(Beginning of Material to process)

-- ==== Sys2Proof/Machine/Flash.lean ====
section
/-! DEFINITION. Sys2Proof/Machine/Flash.lean: configuration flash, its journal, parameter flash and the OTP row (R399-R431). -/
namespace Sys2Proof.Machine

/-- Sector `n` of CFLASH. -/
def State.sector (s : State) (n : Nat) : Sector := Sparse.get (fun _ => {}) s.flash.sectors n

/-- Put it. -/
def State.setSector (s : State) (n : Nat) (x : Sector) : State :=
  { s with flash := { s.flash with sectors := Sparse.put (fun _ => {}) s.flash.sectors n x } }

/-- Sector states (R402). -/
abbrev Fs.sealed : Nat := 0
abbrev Fs.erasing : Nat := 1
abbrev Fs.erased : Nat := 2
abbrev Fs.opened : Nat := 3
abbrev Fs.failed : Nat := 4
abbrev Fs.suspect : Nat := 5

/-- Commands (R412). -/
abbrev Fo.prog : Nat := 1
abbrev Fo.erase : Nat := 2
abbrev Fo.seal : Nat := 3
abbrev Fo.check : Nat := 4
abbrev Fo.margin : Nat := 5
abbrev Fo.suspend : Nat := 6
abbrev Fo.resume : Nat := 7
abbrev Fo.pfProg : Nat := 8
abbrev Fo.pfErase : Nat := 9
abbrev Fo.promote : Nat := 15

/-- The 32 bytes of a journal record (R405). -/
def JRec.bytes (r : JRec) : List Nat :=
  let b := [r.type, 1] ++ bytesLE 2 r.sector ++ bytesLE 4 r.seq ++ bytesLE 4 r.erases ++ slice (r.data ++ zeros 16) 0 16
  b ++ bytesLE 4 (crc32c b).toNat

/-- GENERATION of a half; none without a valid header. -/
def JHalf.generation (h : JHalf) : Option Nat := h.header.map fun r => fieldLE r.data 0 4

/-- Free locations of a half. -/
def JHalf.free (h : JHalf) : Nat := 1024 - h.recs.length - (if h.header.isSome then 1 else 0)

/-- What location `k` of a half holds: blank, a record, or neither. -/
def JHalf.loc (h : JHalf) (k : Nat) : Option (Option JRec) :=
  if k = 0 then h.header.map some else h.recs[k - 1]?

/-- The active half (R408). -/
def State.journalHalf (s : State) : JHalf := if s.flash.half then s.flash.j1 else s.flash.j0

/-- Put it. -/
def State.setJournalHalf (s : State) (h : JHalf) : State :=
  { s with flash := if s.flash.half then { s.flash with j1 := h } else { s.flash with j0 := h } }

/-- Write a record after `fails` locations were abandoned (R405, R409). -/
def State.journal (s : State) (fails type sector erases : Nat) (data : List Nat) : State :=
  let h := s.journalHalf
  let r : JRec := { type := type, sector := sector, seq := s.flash.seq + 1, erases := erases, data := data }
  let s1 := s.setJournalHalf { h with recs := h.recs ++ List.replicate fails none ++ [some r] }
  { s1 with flash := { s1.flash with seq := s1.flash.seq + 1 } }

/-- `FLASH.JOURNAL` (R428). -/
def State.journalWord (s : State) : Word :=
  let h := s.journalHalf
  BitVec.ofNat 32 ((if s.flash.half then 2 ^ 31 else 0) + h.generation.getD 0 % 2 ^ 20 * 2 ^ 11 + h.free % 2 ^ 11)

(End of Material to process)

▶ **Your instructions**:
Please give back exactly the lines of this listing beginning at the line with "or neither. -/" and ending with the line with "flash := if", both included, and nothing else.

▶ **Your solution**:
/-- What location `k` of a half holds: blank, a record, or neither. -/
def JHalf.loc (h : JHalf) (k : Nat) : Option (Option JRec) :=
  if k = 0 then h.header.map some else h.recs[k - 1]?

/-- The active half (R408). -/
def State.journalHalf (s : State) : JHalf := if s.flash.half then s.flash.j1 else s.flash.j0

/-- Put it. -/
def State.setJournalHalf (s : State) (h : JHalf) : State :=
  { s with flash := if s.flash.half then { s.flash with j1 := h } else { s.flash with j0 := h } }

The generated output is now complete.